Simulated Author's Rebuttal

2 responses · 0 unresolved

We thank the referee for their constructive and detailed feedback. We have revised the manuscript to address the concerns about insufficient details on secrecy assumptions and experimental procedures. Below we respond point by point to the major comments.

read point-by-point responses
  1. Referee: Abstract: The central robustness claim (adaptive removal and forgery success rates of 1% or below) rests on the assumption that 'the verification task itself [remains] private' because reconstruction targets are defined by a secret unknown to the attacker. The manuscript provides no details on how this secrecy is maintained or tested (e.g., whether adaptive attacks include attempts to infer targets via generator access, side-channel information, or statistical analysis of outputs), which directly undermines the reported attack-resistance numbers.

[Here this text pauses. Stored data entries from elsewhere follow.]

/-- CCOPY counts completed commands in the order the group gave them (R107). -/
def countCopies (s : State) (gidx : Nat) (k : Nat) : State :=
  mapTeamGroups s k fun g => if g.gidx == gidx then g.countCopies s else g

/-- The ring and its stage's word are there for the release of a command, which a failed command makes too (R213). -/
def Copy.ringMade (c : Copy) (d : KDesc) (t : Team) : Bool :=
  c.rel && c.ring % 8 == 0 && !c.ringBeyond d.spq && decide (t.ended.length < d.groups)

/-- The shadows of the registers that a command has written become TOP as its writes complete (R34, R216). -/
def Copy.topShadows (c : Copy) (s : State) : State :=
  if c.toBox || c.kind != 3 then s
  else
    (List.range c.n).foldl (fun s i =>
      ((c.parts32 i).take (nthD 0 c.next i)).foldl (fun s ps => ps.foldl (fun s p => winShadow s (c.dstAt p) p.len) s) s) s

/-- The command has completed: its writes are no longer in flight, then the ring release and the counters (R213, R215 steps 3
and 4). -/
def closeCopy (s : State) (id : Nat) (c : Copy) (d : KDesc) (t : Team) (status : Nat) : State :=
  let k := teamKey c.lid c.tid
  let s := c.topShadows (dropOlds s id)
  let s :=
    if c.ringMade d t && status != 7 then
      match c.ringStep s d t with
      | some w =>
        (ringWrite s d t (stageAddr c.ring c.stage) w).updTeam k fun t => addRing t (stageAddr c.ring c.stage) []
      | none => s
    else s
  let s := { s with copies := Store.del s.copies id }
  reap (c.parts.foldl (fun s p => countCopies s p.gidx k) s) k

/-- The lines of a saved team's slot that the end of a command writes. -/
def Copy.slotOffs (c : Copy) (t : Team) : List Nat :=
  if t.state == .out then
    (if c.rel then [spOff + stageAddr c.ring c.stage] else []) ++ c.parts.map fun p => gOff p.gidx + 0x558
  else []

/-- Completion (R215): the stamp is written once every line is released; the command ends when it is performed. -/
def finishCopy (s : State) (id : Nat) (c : Copy) (d : KDesc) (t : Team) : State :=
  let s := s.setCopy id c
  match dropLines id c.held s { c with want := [] } with
  | (s, c, false) => s.setCopy id c
  | (s, c, true) =>
    let stamp := match c.stamp with | none => [] | some p => [p]
    match engAll (.cmd id) s (stamp ++ slotPlaces t (c.slotOffs t)) with
    | (s, false) => s
    | (s, true) =>
      let s := dropWriter s (.cmd id)
      let status := if c.status = 0 ∧ c.rel ∧ t.ended.length < d.groups ∧ (c.ringStep s d t).isNone then 7 else c.status
      closeCopy (stamp.foldl (fun s p => engPut s p (leBytes 8 (status * 2 ^ 32 + c.seqw))) s) id c d t status

/-- A prefetch asks for every line of its box that can be translated (R154, R218). -/
def prefetch (s : State) (c : Copy) (die asp : Nat) : State :=
  c.boxLines.foldl (fun s l =>
    match translate s die asp (128 * l) .read with
    | .ok pa _ => if (paKind s pa).line then askRead s (pa / 128) else s
    | _ => s) s

/-- One step of a running command: sources are read ahead, and sectors written up to the counts given; it completes in a later
step than the one that writes the last of them, and until then its writes are in flight (R21).  The counts stand first in
`prog`, then the sectors whose source is read ahead, sector j of slice i as 32 × j + i.  A sector of a line that the command
does not hold yet waits (R232). -/
def copyStep (s : State) (id : Nat) (prog : List Nat) : State :=
  withCopy s id fun s c d t =>
    let die := dieOf c.core
    let asp := ((s.launch c.lid).map (·.asp)).getD 0
    if c.status != 0 || c.empty || c.kind != 4 && c.allWritten then finishCopy s id c d t
    else
      let s := keepTrs s die asp (c.boxLines.map fun l => 128 * l)
      if c.kind = 4 then finishCopy (prefetch s c die asp) id c d t
      else
        let (s, c) := (prog.drop c.n).foldl (fun r e => readAhead r.1 id die asp d t r.2 (e % 32) (e / 32)) (s, c)
        match runSlices id die asp d t (prog.take c.n) s c (List.range c.n) with
        | (s, c, .on) | (s, c, .wait) => s.setCopy id c
        | (s, c, .mismatch pa) =>
          if freezeRegion s pa then freezeCopy s id c 2 pa else finishCopy s id { c with status := 3 } d t
        | (s, c, .fault kind va) => stopCopy s id c kind va
        | (s, c, .outside pa) => freezeCopy s id c 1 pa

/-- A PREFETCH of a team that is saved is abandoned: it completes without bringing more lines (R218). -/
def endPrefetch (s : State) (id : Nat) : State :=
  match Store.find s.copies id with
  | some c => readyCopy s id c fun s c d t => finishCopy s id c d t
  | none => s

def execCopyCommandComplete (cmd : Nat) (prog : List Nat) (s : State) : Host.Outcome State Fault Refusal :=
  done (copyStep s cmd prog)

end Sys2Proof.Machine
end

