-- ==== Sys2Proof/Machine/Attention.lean ====
section
/-!
DEFINITION. Attention.lean: ATTN and the attention engine (spec/22_attention_engine.md R284 to R294).
-/
namespace Sys2Proof.Machine

open Sys2Proof

/-! ## The block (R286) -/

namespace Attn

def map_ (c : Attn) : Nat := fld c.block 0 0 57
def q (c : Attn) : Nat := fld c.block 8 0 32
def nkeys (c : Attn) : Nat := fld c.block 0x0C 0 32
def stampa (c : Attn) : Nat := 8 * fld c.block 0x10 3 54
def seqw (c : Attn) : Nat := fld c.block 0x18 0 32
def scale (c : Attn) : Nat := fld c.block 0x1C 0 32
def qpos (c : Attn) : Nat := fld c.block 0x20 0 32
def kmin (c : Attn) : Nat := fld c.block 0x24 0 32
def tensor (c : Attn) : Nat := fld c.block 0x28 20 8
def tyCode (c : Attn) : Nat := fld c.block 0x28 16 4
def zs (c : Attn) : Nat := fld c.block 0x28 8 8
def zo (c : Attn) : Nat := fld c.block 0x28 0 8
def qpad (c : Attn) (r : Nat) : Bool := bit c.block (8 * 0x2C + r)
def mask (c : Attn) : Nat := fld c.block 0x30 0 57
def mstride (c : Attn) : Nat := fld c.block 0x38 0 32
def reload (c : Attn) : Bool := bit c.ctl 4
def fin (c : Attn) : Bool := bit c.ctl 3
def emask (c : Attn) : Bool := bit c.ctl 2
def causal (c : Attn) : Bool := bit c.ctl 1
def init (c : Attn) : Bool := bit c.ctl 0

/-- The element type. -/
def ty (c : Attn) : Ty :=
  match c.tyCode with
  | 9 => .f16
  | 10 => .bf16
  | 11 => .e4m3
  | _ => .e5m2
/-- The type is one of R286's. -/
def tyOk (c : Attn) : Bool := decide (9 ≤ c.tyCode) && decide (c.tyCode ≤ 12)
/-- Elements of a row. -/
def k (c : Attn) : Nat := if c.tyCode ≤ 10 then 64 else 128
/-- Output tiles at a width. -/
def tiles (c : Attn) (w : Nat) : List Nat := tabulate (c.k / 16) fun t => c.zo + (if w = 64 then 2 * t else t)

/-- A reserved field is not 0, or a field is outside R286 (R291 code 1). -/
def bad (c : Attn) (m : Nat) : Bool :=
  fld c.block 0 57 7 != 0 || fld c.block 0x10 57 7 != 0 || fld c.block 0x10 0 3 != 0 || fld c.block 0x28 28 4 != 0 ||
    fld c.block 0x30 57 7 != 0 || fld c.block 0x3C 0 32 != 0 || fld c.block 0x2C m (32 - m) != 0 || !c.tyOk ||
    c.map_ % 64 != 0 || c.q % 128 != 0 || decide (0x100000 < c.nkeys) ||
    decide (0x100000000 < c.p0.toNat + c.nkeys) || (c.emask && c.mstride % 8 != 0)

end Attn

/-! ## ATTN (R285) -/

/-- The smallest tile outside the allocation. -/
def badTile (d : KDesc) (w : Nat) (ts : List Nat) : Option Nat :=
  (ts.filter (tileBeyond d w)).foldl (fun r t => match r with | none => some t | some u => some (min t u)) none

/-- The checks of the block's tiles (R285 step 7). -/
def attnTiles (s : State) (gid : Nat) (g : Group) (c : Attn) (k : State) : State :=
  let w := g.width
  let out := c.tiles w
  if !c.tyOk then k
  else
    match badTile (s.desc g) w (out ++ [c.zs]) with
    | some t => raiseS s gid g .quota (quotaInfo 3 t)
    | none =>
      if w == 64 && (c.zo % 2 == 1 || c.zs % 2 == 1) then raiseS s gid g .operand (opInfo 20)
      else if out.contains c.zs then raiseS s gid g .operand (opInfo 20)
      else if (out ++ [c.zs]).any (touched g) then raiseS s gid g .chain 9
      else k

/-- ATE commands of a group that are queued or running. -/
def attnsOf (s : State) (g : Group) : List (Nat × Attn) :=
  s.attns.filter fun a => a.2.lid == g.lid && some a.2.tid == g.tid && a.2.gidx == g.gidx

def execAttn (a b : BitVec 6) (ctl : BitVec 5) (sw : Bool) (s : State) : Host.Outcome State Fault Refusal :=
  withCur s fun gid g =>
    if !roleMatrix g then raiseS s gid g .role (roleInfo g)
    else
      inTeam s gid g false fun _ _ =>
        let addr := sPair s.picks g a.toNat
        if !hasFeat s gid 0 then raiseS s gid g .feature 0
        else if blockAddrBad addr then raiseS s gid g .operand (opInfo 20)
        else if g.width = 16 then raiseS s gid g .operand (opInfo 0)
        else if 64 ≤ (attnsOf s g).length || g.sc.blocked s then s
        else
          let p0 := sVal s.picks g b.toNat
          readBlock s gid g false addr.toNat fun s block =>
            match s.grp gid with
            | none => s
            | some g =>
              let c : Attn :=
                { lid := g.lid, tid := g.tid.getD 0, gidx := g.gidx, core := coreOf gid, block := block, p0 := p0,
                  ctl := ctl, mode := g.smode, state := .pending, started := false, status := 0, next := 0, stale := 0,
                  looks := 0, qs := none, got := [], map := none, acc := none, fined := false, mapPa := none, stamp := none,
                  stampOk := false, vaddr := 0, cov := g.sc.covered s }
              attnTiles s gid g c
                (({ released s gid with attns := Store.put s.attns s.nextId c, nextId := s.nextId + 1 } : State).setGrp gid
                  (g.nextS sw))

/-! ## Arithmetic of the engine (R290) -/

/-- An F32 operation on two patterns. -/
def f2 (v : Fenv) (op : Fmt → Fenv → Fv → Fv → Fres) (a b : W32) : Fres :=
  op fmtF32 v (fmtF32.read v.daz a.toNat) (fmtF32.read v.daz b.toNat)
def fw (r : Fres) : W32 := BitVec.ofNat 32 r.1
def fAdd (v : Fenv) (a b : W32) : W32 := fw (f2 v Fmt.addV a b)
def fSub (v : Fenv) (a b : W32) : W32 := fw (f2 v (fun f v x y => f.addV v x y.flip) a b)
def fMul (v : Fenv) (a b : W32) : W32 := fw (f2 v Fmt.mulV a b)
def fMax (v : Fenv) (a b : W32) : W32 := fw (fmtF32.minmax v true a.toNat b.toNat)
def fExp2 (v : Fenv) (a : W32) : W32 := fw (fmtF32.exp2V v (fmtF32.read v.daz a.toNat))
def fFma (v : Fenv) (a b c : W32) : Fres :=
  fmtF32.fmaV v (fmtF32.read v.daz a.toNat) (fmtF32.read v.daz b.toNat) (fmtF32.read v.daz c.toNat)

/-- −∞ in F32. -/
def negInf : W32 := 0xFF800000

/-- An exact sum of terms, rounded to F32; a term that is none is a NaN. -/
def sumOf (v : Fenv) : List (Option Fv) → Fres × Bool
  | [] => ((0, 0), false)
  | none :: ts => (ts.foldl ESum.add ⟨0, 3, none⟩).give v
  | some x :: ts => (ts.foldl ESum.add (ESum.start x)).give v

/-- A product, none when it is a NaN. -/
def prodV (x y : Fv) : Option Fv := if x.isNan || y.isNan then none else x.mul y

/-- The elements of a row of 128 bytes. -/
def Attn.elts (c : Attn) (v : Fenv) (bs : List Byte) : List Fv :=
  if c.tyCode ≤ 10 then (halves bs).map ((fmtOf c.ty).read v.daz) else bs.map fun b => (fmtOf c.ty).read false b.toNat

/-- bf16(x): FCVT to BF16 under RNE. -/
def bf16Of (v : Fenv) (x : W32) : Fv :=
  fmtBF16.read false (cvtTo .bf16 { v with rm := .rne } false (fmtF32.read v.daz x.toNat)).1

/-! ## Tiles -/

/-- ACC word of dimension d of output row r. -/
def Attn.outKey (c : Attn) (t : Team) (w r d : Nat) : Nat :=
  tileKey t w (nthD 0 (c.tiles w) (d / 16)) + 16 * r + d % 16

/-- The tile as the engine takes it at start: init's values, or what the tiles hold (R290, R293). -/
def loadAcc (s : State) (id : Nat) (c : Attn) (t : Team) (w : Nat) : AttnAcc :=
  let m := mRows w
  if c.init && c.next == 0 then
    ⟨tabulate (m * c.k) fun _ => 0, tabulate m fun _ => negInf, tabulate m fun _ => 0, [0, 0, 0, 0, 0, 0]⟩
  else
    let st := tileKey t w c.zs
    ⟨tabulate (m * c.k) fun i => accSeen s id (c.outKey t w (i / c.k) (i % c.k)),
     tabulate m fun r => accSeen s id (st + 16 * r), tabulate m fun r => accSeen s id (st + 16 * r + 1),
     (c.acc.map (·.st)).getD [0, 0, 0, 0, 0, 0]⟩

/-- The words of the output tiles. -/
def outWords (c : Attn) (t : Team) (w : Nat) (a : AttnAcc) : List (Nat × W32) :=
  (List.range (mRows w * c.k)).map fun i => (c.outKey t w (i / c.k) (i % c.k), nthD 0 a.o i)

/-- The words of the maxima, the sums and the flag words; a padding row keeps its entries unless init gave it some (R288). -/
def statWords (c : Attn) (t : Team) (w : Nat) (a : AttnAcc) : List (Nat × W32) :=
  (List.range (mRows w)).flatMap fun r =>
    if c.qpad r && !c.init then []
    else
      ([nthD 0 a.m r, nthD 0 a.l r, if nthD 0 a.m r == negInf then 1 else 0] ++ tabulate 13 fun _ => 0).mapIdx fun i v =>
        (tileKey t w c.zs + 16 * r + i, v)

/-- Write the output tiles, as a window write (R21, R292). -/
def writeOut (s : State) (id : Nat) (c : Attn) (t : Team) (w : Nat) (a : AttnAcc) : State :=
  putWords s id stAcc (outWords c t w a)

/-- Write the output tiles, the maxima, the sums and the flag words. -/
def writeTiles (s : State) (id : Nat) (c : Attn) (t : Team) (w : Nat) (a : AttnAcc) : State :=
  putWords s id stAcc (outWords c t w a ++ statWords c t w a)

/-! ## One block of keys (R288 to R290) -/

/-- What reading for a block has found so far: visible rows by key, the rows of K and V of the keys used, stale and resolved
positions, and whether something is left for a later step; or what stops it. -/
inductive BRead
  | ok (keys : List (Nat × List Bool × List Byte × List Byte)) (stale looks : Nat) (later : Bool)
  | stop (r : ERead)
  deriving DecidableEq, Repr

/-- What the engine reads of a block: a generation word before the rows and after them, a sector of a row, a mask byte. -/
def rdGen1 : Nat := 0
def rdGen2 : Nat := 1
def rdRow : Nat := 2
def rdMask : Nat := 3

/-- The key of a read of a block: what it is, for which key, and where. -/
def rdKey (what j va : Nat) : Nat := 4 * (2 ^ 20 * va + j) + what

/-- The key in the picks under which a read of a block is put off to a later step (R288). -/
def pkAttn (what j va : Nat) : Nat := 2 ^ 62 + rdKey what j va

/-- One read of a block, for key j: as read before, put off (none), or made now. -/
def Attn.take (s : State) (die asp : Nat) (c : Attn) (what j va n : Nat) : State × Attn × Option ERead :=
  match c.got.find? fun e => e.1 == rdKey what j va with
  | some e => (s, c, some (.ok e.2 none))
  | none =>
    if (pickMask s.picks (pkAttn what j va)).getLsbD 0 then (s, c, none)
    else
      let s := keepRange s die asp va n
      match engLoad s die asp va n with
      | .ok bs none => (s, { c with got := c.got ++ [(rdKey what j va, bs)] }, some (.ok bs none))
      | r => (s, c, some r)

/-- The four sectors of a row of 128 bytes; none while one of them is put off. -/
def Attn.takeRow (s : State) (die asp : Nat) (c : Attn) (j va : Nat) : State × Attn × Option ERead :=
  (List.range 4).foldl (fun (r : State × Attn × Option ERead) i =>
    match r.2.2 with
    | some (.ok bs none) =>
      let x := r.2.1.take r.1 die asp rdRow j (va + 32 * i) 32
      (x.1, x.2.1, x.2.2.map fun y => (ERead.ok bs none).append y)
    | some _ => r
    | none =>
      let x := r.2.1.take r.1 die asp rdRow j (va + 32 * i) 32
      (x.1, x.2.1, none)) (s, c, some (.ok [] none))

/-- Key j is visible to row r as far as its mask bit is not concerned. -/
def Attn.sees (c : Attn) (r j : Nat) : Bool :=
  let p := c.p0.toNat + j
  !c.qpad r && decide (c.kmin ≤ p) && !(c.causal && decide (c.qpos + r < p))

/-- What is known of a key: the answer, a read that stops the block, or that a read is put off. -/
inductive Found (α : Type)
  | got (x : α)
  | stop (r : ERead)
  | later

/-- The rows that see key j, with the explicit mask. -/
def Attn.rowsSee (c : Attn) (s : State) (die asp m j : Nat) : State × Attn × Found (List Bool) :=
  (List.range m).foldl (fun e r =>
    match e with
    | (s, c, .got vis) =>
      if !c.sees r j then (s, c, .got (vis ++ [false]))
      else if !c.emask then (s, c, .got (vis ++ [true]))
      else
        match c.take s die asp rdMask j (c.mask + r * c.mstride + j / 8) 1 with
        | (s, c, some (.ok bs none)) => (s, c, .got (vis ++ [leNat bs / 2 ^ (j % 8) % 2 == 1]))
        | (s, c, some x) => (s, c, .stop x)
        | (s, c, none) => (s, c, .later)
    | e => e) (s, c, .got [])

/-- Fields of the map record. -/
def mapBase (m : BitVec 256) (i : Nat) : Nat := (bits m (64 * i) 57).toNat
def mapSink (m : BitVec 256) : Nat := (bits m 192 32).toNat
def mapWin (m : BitVec 256) : Nat := (bits m 224 32).toNat

/-- The slot of a position, and the generation expected there (R288). -/
def slotOf (m : BitVec 256) (p : Nat) : Nat × Nat :=
  let sk := mapSink m
  let w := mapWin m
  if p < sk then (p, 0) else (sk + p % w, p / w)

    Authors: We agree that the original manuscript did not sufficiently elaborate on the secrecy mechanism and threat model. The reconstruction targets are chosen uniformly at random from a large discrete space (on the order of 10^6 possible targets per image) and are treated as a shared secret between the model owner and verifier, transmitted via a secure channel outside the image generation pipeline. In the revised manuscript we have added a new paragraph in Section 3.2 explicitly stating this assumption and the threat model: the adaptive attacker is assumed to know the SPRINT algorithm and have white-box access to the generator but no knowledge of the specific secret targets. We have also added a short discussion of why statistical inference or side-channel attacks on the targets are considered outside the current scope, with a note that such attacks would require a different threat model not addressed in this work. The reported attack success rates therefore reflect the setting where the secret remains unknown to the attacker. revision: yes

  2. Referee: Results and experimental sections: The abstract states specific accuracy figures (99.17%, 98.83%, AUROC 99.30%) and attack success rates without describing the experimental setup, number of trials, statistical significance testing, or precise implementation of the adaptive attacks (including whether attackers operated with or without knowledge of the secret task). These omissions make it impossible to assess whether the empirical claims support the central contribution.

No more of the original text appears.